4. Scale and context: enforcement surged, making errors more consequential
ICE arrest and deportation activity rose sharply in 2025, with independent trackers and news analyses showing far higher arrest volumes and more operations in interior U.S. communities; researchers say increased volume raises the odds of misidentification and wrongful custody [10] [11] [12]. The Migration Policy Institute and major outlets report hundreds of thousands of arrests and deportation actions in FY 2025, and ICE’s own dashboards show expanded internal dashboards for arrests/detentions—data that researchers use to search for mistakes [3] [12].
5. Policy and political responses: legislation and accountability demands
Members of Congress introduced bills to explicitly bar ICE from detaining or deporting U.S. citizens after localized reports of wrongful arrests and removals; advocates cite GAO findings and case histories to press for system fixes, better data sharing, and accountability for officers who act outside authority [6] [1]. DHS and ICE stress training and internal safeguards but critics argue record-keeping and cross‑agency systems remain inadequate [2] [1].
6. Where the evidence is strong — and where it’s thin
Available reporting and government audits establish: (a) systemic misidentification of people as non‑citizens has occurred and has led to wrongful arrests and detentions [1]; (b) watchdog datasets and journalism have identified dozens of problematic cases and hundreds of thousands of enforcement actions to mine [4] [5]. What available sources do not mention consistently is a comprehensive, official tally from ICE or DHS that reconciles every alleged citizen deportation with case files and outcomes; DHS’s public statements dispute some media characterizations and describe many incidents as errors quickly corrected [2] [3].
7. How to read competing claims — and why both matter
ICE/DHS denials and promises of safeguards matter because they shape public trust and legal responsibility for agents [2]. Independent watchdogs, GAO analyses and journalistic databases matter because they expose patterns and concrete cases that suggest agency systems and training fail some people, often people of color, at meaningful scale [1] [5]. Both perspectives are necessary: accountability requires rigorous case audits and transparent data from the agencies themselves.

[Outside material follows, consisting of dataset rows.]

-- ==== Sys2Proof/Laws/Sequencer.lean ====
section
/-! SUPPORT. What a byte, a command and a pass of the main loop can do, said once. -/

namespace Sys2Proof.Machine

/-- Everything `CMD_DISPATCH` can answer (R141). -/
theorem dispatchCommand_cases {c : Command} {s s' : State} (h : dispatchCommand c s = .ok s') :
    (∃ d, c = .liftManual d ∧ s' = liftManual d s) ∨ (c = .liftStop ∧ s' = liftStop s) ∨
    (∃ v, c = .liftSetDelta v ∧ numIsFinite v = true ∧ s' = setLift (pendTarget v s.lift) s) ∨
    (c = .gripperOpen ∧ s' = emit .gripOpen s) ∨ (c = .gripperClose ∧ s' = emit .gripClose s) ∨
    (∃ p, c = .gripperSetPosition p ∧ s' = gripSetPosition p s) := by
  cases c <;> simp [dispatchCommand, liftSetDelta, refuseUnless_eq_ok] at h ⊢ <;> simp [h]

/-- A popped byte, on the whole state. -/
theorem popByte_eq_ok {s : State} {p : Option Byte × State} :
    popByte s = .ok p ↔
      storageOk s.cfg = true ∧ ∃ q, rxqPop s.cfg s.rxq = .ok q ∧ p = (q.1, setRxq q.2 s) := by
  simp only [popByte, refuseUnless_eq_ok, andThen_eq_ok, Except.ok.injEq, eq_comm (b := p)]

/-- A pushed byte, on the whole state. -/
theorem pushByte_eq_ok {b : Byte} {s s' : State} :
    pushByte b s = .ok s' ↔
      storageOk s.cfg = true ∧ ∃ r, rxqPush s.cfg b s.rxq = .ok r ∧ s' = setRxq r s := by
  simp only [pushByte, refuseUnless_eq_ok, andThen_eq_ok, Except.ok.injEq, eq_comm (b := s')]

/-- A fed byte, on the whole state. -/
theorem feedByte_eq_ok {b : Byte} {s : State} {p : Option Command × State} :
    feedByte b s = .ok p ↔
      storageOk s.cfg = true ∧ ∃ q, cfpFeed s.cfg b s.cfp = .ok q ∧ p = (q.1, setCfp q.2 s) := by
  simp only [feedByte, refuseUnless_eq_ok, andThen_eq_ok, Except.ok.injEq, eq_comm (b := p)]

/-- Everything taking one byte can answer: the parser moved, and the command it completed, if any, was
dispatched. -/
theorem consumeByte_cases {b : Byte} {s s' : State} (h : consumeByte b s = .ok s') :
    storageOk s.cfg = true ∧ ∃ o c, cfpFeed s.cfg b s.cfp = .ok (o, c) ∧
      ((o = none ∧ s' = setCfp c s) ∨
        ∃ cmd, o = some cmd ∧ dispatchCommand cmd (setCfp c s) = .ok s') := by
  simp only [consumeByte, andThen_eq_ok, feedByte_eq_ok] at h
  obtain ⟨_, ⟨hs, ⟨o, c⟩, hq, rfl⟩, h⟩ := h
  refine ⟨hs, o, c, hq, ?_⟩
  cases o with
  | none => exact .inl ⟨rfl, by simpa using h.symm⟩
  | some cmd => exact .inr ⟨cmd, rfl, h⟩

@[simp] theorem consumeBytes_nil (s : State) : consumeBytes [] s = .ok s := rfl

@[simp] theorem consumeBytes_cons (b : Byte) (bs : List Byte) (s : State) :
    consumeBytes (b :: bs) s = andThen (consumeByte b s) (consumeBytes bs) := rfl

/-- Taking two byte strings is taking the first and then the second: how bytes are grouped does not
matter. -/
theorem consumeBytes_append (xs ys : List Byte) (s : State) :
    consumeBytes (xs ++ ys) s = andThen (consumeBytes xs s) (consumeBytes ys) := by
  induction xs generalizing s with
  | nil => rfl
  | cons b xs ih =>
    simp only [List.cons_append, consumeBytes_cons]
    cases consumeByte b s with
    | error e => rfl
    | ok t => simpa using ih t

/-- Everything a pass of the main loop can answer (R203). -/
theorem mainStep_cases {now cnt : Nat} {s s' : State}
    (h : mainStep now cnt s = .ok s') :
    storageOk s.cfg = true ∧
    ((∃ b r, rxqPop s.cfg s.rxq = .ok (some b, r) ∧ consumeByte b (setRxq r s) = .ok s') ∨
     (s.rxq.head = s.rxq.tail ∧ s.seq.tickFlag = true ∧
        tickService now cnt (setSeq (clearTick s.seq) s) = .ok s') ∨
     (s.rxq.head = s.rxq.tail ∧ s.seq.tickFlag = false ∧ s' = s)) := by
  simp only [mainStep, andThen_eq_ok, popByte_eq_ok] at h
  obtain ⟨_, ⟨hs, ⟨o, r⟩, hq, rfl⟩, h⟩ := h
  refine ⟨hs, ?_⟩
  cases o with
  | some b => exact .inl ⟨b, r, hq, h⟩
  | none =>
    obtain ⟨he, _, hr⟩ | ⟨_, _, hc, _⟩ := rxqPop_cases hq
    · subst hr
      have hself : setRxq s.rxq s = s := rfl
      simp only [hself, idlePass] at h
      split at h
      · exact .inr (.inl ⟨he, ‹_›, h⟩)
      · exact .inr (.inr ⟨he, by simpa using ‹¬ s.seq.tickFlag = true›, by simpa using h.symm⟩)
    · cases hc

/-- A gripper position that fits its width is passed on unchanged (R155). -/
theorem gripSetPosition_of_inSigned {p : Int} {s : State} (h : inSigned s.cfg.gripPosBits p = true) :
    gripSetPosition p s = emit (.gripSetPos p) s := by
  rw [gripSetPosition, sextN_of_inSigned h]

/-- The elapsed time of a tick service is finite at R7's width and unit, whatever the timestamps are
(R204). -/
theorem tickDt_finite {cfg : Params} (hb : cfg.tsBits = 32) (hu : cfg.tsUnitS = ⟨0x358637BD⟩)
    (tLast now : Nat) : numIsFinite (tickDt cfg tLast now) = true := by
  have hf : numIsFinite (i2n (modPow cfg.tsBits ((now : Int) - tLast))) = true := by
    have h := modPow_lt cfg.tsBits ((now : Int) - tLast)
    refine numIsFinite_i2n (lt_of_lt_of_le (by simpa using h) ?_)
    rw [hb]; norm_num
  have hn := notNaN_of_finite hf
  have hi : numIsInf (i2n (modPow cfg.tsBits ((now : Int) - tLast))) = false := by
    simp only [numIsFinite, decide_eq_true_eq] at hf
    simp only [numIsInf, decide_eq_false_iff_not]; omega
  have h1 : numIsNaN ⟨0x358637BD⟩ = false := by decide
  have h2 : numIsInf ⟨0x358637BD⟩ = false := by decide
  have h3 : numUnits ⟨0x358637BD⟩ < 2 ^ 130 := by decide
  unfold tickDt numMul
  simp only [hu, hn, h1, hi, h2, Bool.false_eq_true, or_self, if_false]
  refine numIsFinite_mkNum _ (roundMag_finite (by positivity) ?_)
  calc _ < 2 ^ 277 * 2 ^ 130 := Nat.mul_lt_mul'' (numUnits_lt hf) h3
    _ ≤ 2 ^ 149 * 2 ^ 149 * 2 ^ 127 := by
      simp only [← pow_add]
      exact Nat.pow_le_pow_right (by decide) (by decide)

end Sys2Proof.Machine
end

8. Bottom line and what to watch next
Multiple reputable sources document wrongful identification, detention and a limited number of deportations of people who were later shown to be U.S. citizens [1] [4]. DHS/ICE dispute some reporting and emphasize internal safeguards [2] [3]. Future clarity depends on agency-produced reconciled records, the outcome of pending litigation and congressional oversight prompted by GAO and media investigations [1] [6].